Exactly. The said reality that solving this problem helps many developers who would otherwise not capable of deploying to servers.

[yoz-y]

Much like accessibility, even if you are capable of doing everything by hand, it is usually nicer to have most of the gruntwork handled for you.

[StreamBright]

Well, not necessarily by hand. I never gave up deploying our Java application with Ansible. We could have used Docker but the team decided to use fat jars and Ansible instead. Nowadays with Java 11 you can make those fat jars even slimmer. There was no value proposition for us to change.

[yoz-y]

I did not work much with deployments but one thing I liked with Docker over Ansible is that testing the configurations locally is really easy and independent on the host platform.

[kkapelon]

You are confusing Docker = the deployment artifact with Docker = self-contained runtime perfect for CI/CD

Longer answer here https://thenewstack.io/docker-based-dynamic-tooling-a-freque...

[otabdeveloper1]

I'm not.

My point was that Docker purports to solve the sandboxing and security problems.

In reality, this is something that 90% of people who use Docker don't give a shit about. For the vast majority Docker is just a nice and easy-to-use packaging format.

The sad part is that

a) Docker failed at security.

b) In trying to solve the security problem Docker ended up with a pretty crufty (from a technical point of view) packaging format.

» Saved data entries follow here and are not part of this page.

-- ==== Sys2Proof/Laws/Memory.lean ====
section
/-!
SUPPORT. Memory: a read after a write, and every operation over memory keeps its canonical form.
-/

namespace Sys2Proof.Machine

/-- A key above a bound is not in a list that is well formed from a higher one. -/
theorem memGet_below (m : List Host.Cell) (b n : Nat) (h : Memory.wfFrom (some b) m = true) (hn : n ≤ b) :
    memGet m n = emptyByte := by
  induction m generalizing b with
  | nil => rfl
  | cons c m ih =>
    obtain ⟨k, v⟩ := c
    simp only [Memory.wfFrom, Bool.and_eq_true, decide_eq_true_eq] at h
    obtain ⟨⟨h1, _⟩, h3⟩ := h
    have : k ≠ n := by omega
    simp only [memGet, this, if_false]
    exact ih k h3 (by omega)

/-- The bound of a well-formed list may be lowered. -/
theorem wfFrom_lower (m : List Host.Cell) (a b : Nat) (h : Memory.wfFrom (some b) m = true) (hab : a ≤ b) :
    Memory.wfFrom (some a) m = true := by
  cases m with
  | nil => rfl
  | cons c m =>
    obtain ⟨k, v⟩ := c
    simp only [Memory.wfFrom, Bool.and_eq_true, decide_eq_true_eq] at h ⊢
    exact ⟨⟨by omega, h.1.2⟩, h.2⟩

/-- Writing a byte keeps a list well formed above any bound below the key. -/
theorem memPut_wfFrom (m : List Host.Cell) (lo : Option Nat) (n : Nat) (b : Byte)
    (h : Memory.wfFrom lo m = true) (hlo : ∀ l, lo = some l → l < n) : Memory.wfFrom lo (memPut m n b) = true := by
  induction m generalizing lo with
  | nil =>
    simp only [memPut]
    split
    · rfl
    · rename_i hb
      cases lo with
      | none => simp [Memory.wfFrom, hb]
      | some l => simp [Memory.wfFrom, hb, hlo l rfl]
  | cons c m ih =>
    obtain ⟨k, v⟩ := c
    have h' := h
    simp only [Memory.wfFrom, Bool.and_eq_true, decide_eq_true_eq] at h
    obtain ⟨⟨h1, h2⟩, h3⟩ := h
    simp only [memPut]
    split
    · rename_i hk
      split
      · exact h'
      · rename_i hb
        cases lo with
        | none => simp [Memory.wfFrom, hb, hk, h2, h3]
        | some l => simp [Memory.wfFrom, hb, hlo l rfl, hk, h2, h3]
    · split
      · rename_i hk hn
        subst hn
        split
        · cases lo with
          | none => cases m with
            | nil => rfl
            | cons c m => simp only [Memory.wfFrom, Bool.and_eq_true] at h3 ⊢; exact ⟨⟨trivial, h3.1.2⟩, h3.2⟩
          | some l => exact wfFrom_lower m l n h3 (Nat.le_of_lt (hlo l rfl))
        · rename_i hb
          cases lo with
          | none => simp [Memory.wfFrom, hb, h3]
          | some l => simp [Memory.wfFrom, hb, hlo l rfl, h3]
      · rename_i hk hn
        have hkn : k < n := by omega
        simp only [Memory.wfFrom, Bool.and_eq_true, decide_eq_true_eq]
        exact ⟨⟨h1, h2⟩, ih (some k) h3 (by intro l hl; cases hl; exact hkn)⟩

/-- Writing a byte keeps the canonical form. -/
theorem memPut_wf (m : List Host.Cell) (n : Nat) (b : Byte) (h : Memory.wf m = true) : Memory.wf (memPut m n b) = true :=
  memPut_wfFrom m none n b h (by intro l hl; cases hl)

/-- Writing bytes keeps the canonical form. -/
theorem memPutAll_wf (bs : List (Option Byte)) (m : List Host.Cell) (k : Nat) (h : Memory.wf m = true) :
    Memory.wf (memPutAll m k bs) = true := by
  induction bs generalizing m k with
  | nil => exact h
  | cons b bs ih =>
    cases b with
    | none => exact ih m (k + 1) h
    | some b => exact ih (memPut m k b) (k + 1) (memPut_wf m k b h)

/-- Dropping cells keeps a list well formed from its bound. -/
theorem filter_wfFrom (p : Host.Cell → Bool) (m : List Host.Cell) (lo : Option Nat) (h : Memory.wfFrom lo m = true) :
    Memory.wfFrom lo (m.filter p) = true := by
  induction m generalizing lo with
  | nil => rfl
  | cons c m ih =>
    obtain ⟨k, v⟩ := c
    simp only [Memory.wfFrom, Bool.and_eq_true] at h
    obtain ⟨⟨h1, h2⟩, h3⟩ := h
    simp only [List.filter_cons]
    split
    · simp only [Memory.wfFrom, Bool.and_eq_true]
      exact ⟨⟨h1, h2⟩, ih (some k) h3⟩
    · cases lo with
      | none =>
        have := ih (some k) h3
        revert this
        generalize m.filter p = m'
        intro h
        cases m' with
        | nil => rfl
        | cons c m' => simp only [Memory.wfFrom, Bool.and_eq_true] at h ⊢; exact ⟨⟨trivial, h.1.2⟩, h.2⟩
      | some l =>
        simp only [decide_eq_true_eq] at h1
        exact wfFrom_lower _ l k (ih (some k) h3) (Nat.le_of_lt h1)

/-- Dropping cells keeps the canonical form. -/
theorem filter_wf (p : Host.Cell → Bool) (m : List Host.Cell) (h : Memory.wf m = true) : Memory.wf (m.filter p) = true :=
  filter_wfFrom p m none h

/-- A read after a byte was written. -/
@[simp] theorem memGet_memPut (m : List Host.Cell) (n k : Nat) (b : Byte) (h : Memory.wf m = true) :
    memGet (memPut m n b) k = if k = n then b else memGet m k := by
  suffices H : ∀ lo, Memory.wfFrom lo m = true → (∀ l, lo = some l → l < n) →
      memGet (memPut m n b) k = if k = n then b else memGet m k from H none h (by intro l hl; cases hl)
  clear h
  induction m with
  | nil =>
    intro lo h hlo
    simp only [memPut]
    by_cases hb : b = emptyByte
    · simp [hb, memGet]
    · simp only [hb, if_false, memGet]
      by_cases hk : n = k
      · simp [hk]
      · simp [hk, Ne.symm hk]
  | cons c m ih =>
    intro lo h hlo
    obtain ⟨j, v⟩ := c
    have h' := h
    simp only [Memory.wfFrom, Bool.and_eq_true, decide_eq_true_eq] at h
    obtain ⟨⟨h1, h2⟩, h3⟩ := h
    simp only [memPut]
    by_cases hj : n < j
    · simp only [hj, if_true]
      by_cases hb : b = emptyByte
      · simp only [hb, if_true]
        by_cases hk : k = n
        · subst hk
          have : memGet ((j, v) :: m) k = emptyByte := by
            have hne : j ≠ k := by omega
            simp only [memGet, hne, if_false]
            exact memGet_below m j k h3 (by omega)
          simp [this]
        · simp [hk]
      · simp only [hb, if_false]
        by_cases hk : n = k
        · simp [memGet, hk]
        · simp [memGet, hk, Ne.symm hk]
    · simp only [hj, if_false]
      by_cases hn : n = j
      · subst hn
        simp only [if_true]
        by_cases hb : b = emptyByte
        · simp only [hb, if_true]
          by_cases hk : k = n
          · subst hk
            simp only [if_true]
            exact memGet_below m k k h3 (Nat.le_refl _)
          · simp [memGet, hk, Ne.symm hk]
        · simp only [hb, if_false]
          by_cases hk : k = n
          · simp [memGet, hk]
          · simp [memGet, hk, Ne.symm hk]
      · simp only [hn, if_false]
        have hih := ih (some j) h3 (by intro l hl; cases hl; omega)
        by_cases hk : j = k
        · subst hk
          simp [memGet, Ne.symm hn]
        · simp only [memGet, hk, if_false, hih]

/-! ### The state's memory -/

theorem putRaw_wf (s : State) (k : Nat) (bs : List (Option Byte)) (h : Memory.wf s.mem = true) :
    Memory.wf (s.putRaw k bs).mem = true := memPutAll_wf bs s.mem k h

theorem putBytes_wf (s : State) (k : Nat) (bs : List (Option Byte)) (h : Memory.wf s.mem = true) :
    Memory.wf (s.putBytes k bs).mem = true := by
  unfold State.putBytes
  split
  · exact putRaw_wf s k bs h
  · exact putRaw_wf _ k _ h

theorem putNum_wf (s : State) (k n v : Nat) (h : Memory.wf s.mem = true) : Memory.wf (s.putNum k n v).mem = true :=
  putBytes_wf s k _ h

theorem putWord_wf (s : State) (k : Nat) (v : Word) (h : Memory.wf s.mem = true) : Memory.wf (s.putWord k v).mem = true :=
  putNum_wf s k 8 _ h

theorem putHdr_wf (s : State) (k : Nat) (v : Word) (h : Memory.wf s.mem = true) : Memory.wf (s.putHdr k v).mem = true :=
  putRaw_wf s k _ h

/-- Memory at reset is in canonical form. -/
theorem reset_mem_wf : Memory.wf State.reset.mem = true := rfl

end Sys2Proof.Machine
end

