-- ==== Sys2Proof/Tests/Slice0.lean ====
section
/-!
SUPPORT. Tests. Words of the spec decode to what they stand for; ill-formed terms are refused; worked values of the spec
come out; and for each statement a `wit_` theorem shows small states and operands that meet its hypotheses, with the
instruction performed from them. `starts`, `issues`, `takes`, `did` and the like are the hypotheses as Booleans: the theorems
ending in `_sound` say so.
-/

namespace Sys2Proof.Tests

set_option Elab.async false

open Machine

/-! ### Hypotheses as Booleans -/

/-- A result that is a value with a property. -/
def okB {ε α : Type} (r : Except ε α) (p : α → Bool) : Bool :=
  match r with
  | .ok a => p a
  | .error _ => false

theorem okB_sound {ε α : Type} {r : Except ε α} {p : α → Bool} (h : okB r p = true) : ∃ a, r = .ok a ∧ p a = true := by
  cases r with
  | ok a => exact ⟨a, rfl, h⟩
  | error _ => cases h

/-- Every check holds. -/
def chk (l : List Bool) : Bool := l.all id

/-- A result that is a trap of a cause. -/
def errB {α : Type} (r : Except Stop α) (c : BitVec 8) : Bool :=
  match r with
  | .error (.trap k _ _) => decide (k = c)
  | _ => false

/-- An option that holds a value with a property. -/
def someB {α : Type} (r : Option α) (p : α → Bool) : Bool :=
  match r with
  | some a => p a
  | none => false

theorem someB_sound {α : Type} {r : Option α} {p : α → Bool} (h : someB r p = true) : ∃ a, r = some a ∧ p a = true := by
  cases r with
  | some a => exact ⟨a, rfl, h⟩
  | none => cases h

/-- `Issues`. -/
def issues (f : Form) (w : StrandWord) (s : State) : Bool := decide (Issues f w s)

/-- `TokensReady`. -/
def tokens (mask : Nat) (s : State) : Bool :=
  (List.range 8).all fun i => !mask.testBit i || (decide ((s.me.tok i).count = 0) && decide ((s.me.tok i).fault = false))

theorem tokens_sound {mask : Nat} {s : State} (h : tokens mask s = true) : TokensReady mask s := by
  intro i hi hm
  have := List.all_eq_true.1 h i (List.mem_range.2 hi)
  simpa [hm] using this

/-- `Starts`. -/
def starts (f : Form) (w : StrandWord) (s : State) (p : Caps → State → Bool) : Bool :=
  issues f w s && tokens (fld (f.effX w) 8 8) s &&
    okB (capture f asIs w (waited (fld (f.effX w) 8 8) s)) fun x => p x.1 x.2

theorem starts_sound {f : Form} {w : StrandWord} {s : State} {p : Caps → State → Bool} (h : starts f w s p = true) :
    ∃ k s1, Starts f w s k s1 ∧ p k s1 = true := by
  simp only [starts, issues, Bool.and_eq_true, decide_eq_true_eq] at h
  obtain ⟨⟨h1, h2⟩, h3⟩ := h
  obtain ⟨⟨k, s1⟩, h4, h5⟩ := okB_sound h3
  exact ⟨k, s1, ⟨h1, tokens_sound h2, h4⟩, h5⟩

/-- `Takes`. -/
def takes (w : StrandWord) (s : State) : Bool :=
  match destQueue w with
  | none => true
  | some q => (decide (s.myCore.consumer q = 6) || decide ((s.myCore.queue q).room q s.cyc ≠ 0)) && (decide (2 ≤ s.cur.strand) || !foreignOut s)

theorem takes_sound {w : StrandWord} {s : State} (h : takes w s = true) : Takes w s := by
  intro q hq
  simp only [takes, hq, Bool.or_eq_true, Bool.and_eq_true, decide_eq_true_eq, Bool.not_eq_true'] at h
  exact ⟨h.1.resolve_left, fun hs => h.2.resolve_left (by omega)⟩

/-- `Unhindered`. -/
def unhindered (s : State) : Bool :=
  (s.me.held.isEmpty || !postsOut s s.cur.die s.cur.core s.cur.strand) && (!s.me.relAll || !foreignOut s)

theorem unhindered_sound {s : State} (h : unhindered s = true) : Unhindered s := by
  simp only [unhindered, Bool.and_eq_true, Bool.or_eq_true, List.isEmpty_iff, Bool.not_eq_true'] at h
  exact ⟨h.1, fun hr => h.2.resolve_left (by simp [hr])⟩

/-- `Captures`. -/
def captures (f : Form) (lf : Nat → Nat) (w : StrandWord) (s : State) (p : Caps → State → Nat → Bool) : Bool :=
  okB (capture f lf w s) fun x => okB (reserveDest w x.2) fun y => !(y.1.cur.rel && foreignOut y.1) && p x.1 y.1 y.2

theorem captures_sound {f : Form} {lf : Nat → Nat} {w : StrandWord} {s : State} {p : Caps → State → Nat → Bool}
    (h : captures f lf w s p = true) : ∃ k s2 id, Captures f lf w s k s2 id ∧ p k s2 id = true := by
  obtain ⟨⟨k, s1⟩, h1, h2⟩ := okB_sound h
  obtain ⟨⟨s2, id⟩, h3, h4⟩ := okB_sound h2
  simp only [Bool.and_eq_true, Bool.not_eq_true'] at h4
  exact ⟨k, s2, id, ⟨s1, h1, h3, h4.1⟩, h4.2⟩

/-- The instruction is performed, and the next state has a property: `Performs`. -/
def did (i : Instr) (s : State) (p : State → Bool) : Bool :=
  match exec i s with
  | .next t => decide (t.verdict = .performed) && p t
  | _ => false

theorem did_sound {i : Instr} {s : State} {p : State → Bool} (h : did i s p = true) : Performs i s fun t => p t = true := by
  unfold did at h
  split at h
  · rename_i t ht
    simp only [Bool.and_eq_true, decide_eq_true_eq] at h
    exact ⟨t, ht, h⟩
  · cases h

/-- The unit ends with a verdict. -/
def ends (i : Instr) (s : State) (v : Verdict) : Bool :=
  match exec i s with
  | .next t => decide (t.verdict = v)
  | _ => false

/-- The instruction traps with a cause: `TrapsWith`. -/
def traps (i : Instr) (s : State) (c : BitVec 8) : Bool :=
  match exec i s with
  | .next t => match t.verdict with
    | .trapped k _ _ => decide (k = c)
    | _ => false
  | _ => false

/-! ### Words and states -/

/-- The fields of a word that the spec writes out. -/
abbrev wd (v : Word) : StrandWord := wordFields v

/-- Sources. -/
abbrev vv (n : BitVec 6) : Src := ⟨.vec, n⟩
abbrev ss (n : BitVec 6) : Src := ⟨.scal, n⟩
abbrev kk (n : BitVec 6) : Src := ⟨.cb, n⟩
abbrev ll (n : BitVec 6) : Src := ⟨.lit, n⟩

/-- A word of a destination, sources and an extension field. -/
abbrev ww (dk : DKind) (d : BitVec 6) (a : Src := vv 0) (b : Src := vv 0) (c : Src := vv 0) (x : BitVec 16 := 0) : StrandWord :=
  { sy := false, bh := 0, pn := false, pg := 0, dk, d, a, b, c, x }

/-- Sizes of the windows of every aperture: lane slices, scratch, pool, die common, instruction store. -/
def windows : Tab Word := [(0x01A, 16), (0x01B, 64), (0x01C, 256), (0x01D, 768), (0x01E, 16)]
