-- ==== Sys2Proof/Machine/Cycler.lean ====
section
/-! DEFINITION. The colour cycler's one operation, the event CTICK (R113 to R116). -/

namespace Sys2Proof.Machine

/-- `if CYC_RUN == 1: COL <- Next(COL, CC)` (R113). -/
def State.cycleColour (s : State) : State :=
  if s.cycRun then { s with col := nextColour s.col s.cc } else s

/-- `CTICK`, one atomic step: reload the period, then advance the colour (R113). It emits no pin event. -/
def execCtick (s : State) : Out :=
  .next ((s.takeInterrupt .colourCycle).cycleColour.returnFromInterrupt 0 .colourCycle)

end Sys2Proof.Machine
end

Maybe we need to start from scratch, listen to the devs this time and build something they actually want.

[kkapelon]

>My point was that Docker purports to solve the sandboxing and security problems.

Says who? The article I linked to you says nothing about security.

>Docker failed at security.

If somebody thinks security is the strong feature of Docker he/she is misinformed.

>For the vast majority Docker is just a nice and easy-to-use packaging format

For the vast majority of who? Developers? Sys admins? PMs?

The big advantage of docker is the self-contained environment for CI builds.

[eeZah7Ux]

> A slightly smarter .tar.gz would have solved the problem just as well.

It's called "OS package" ;) and can provide more strict sandboxing using a systemd unit file: unit files provide seccomp, cgroups and more.

[bdavis__]

docker solves 2 problems. first is you have no control over your devs and allow them to install any software from anywhere. and second is you want to sell cpu time from the cloud in an efficient way (for the seller).

[dijksterhuis]

Disagree with both statements.

1) is not a containerisation problem. It’s a team problem. I can jam in a load of npm and pip installs in to a shell install script. Maybe even delete /usr/ for the hell of it. Because the script isn’t isolated from the OS I can cause more damage.

This problem is actually solved by doing code reviews properly and team discussions.

2) errr no. Containers != infrastructure. If you want to deploy on bare metal, you can.

[StreamBright]

Agree with the first one but disagree with the second one. EC2 was selling CPU time long time ago before Docker existed.

[jarfil]

Docker containers provide seccomp, cgroups and more.

Yes, systemd unit files are containers, just like Docker.

[otabdeveloper1]

Indeed you're right, but the problem is that your devs' machines and your production systems are running different OS's/distributions.

Nix tries to solve this, but it isn't there just yet.

[Bootvis]

I know there is cost to this solution but it's a good one:

Use the same OS and similar hardware for development and production.

[randallsquared]

The cost includes making development impossible without internet access, given that devs are not going to be carrying a cluster of servers around with them.

[dijksterhuis]

^ This.

Also means developers can work in whatever environment they want, but the result will be reproducible (almost) anywhere.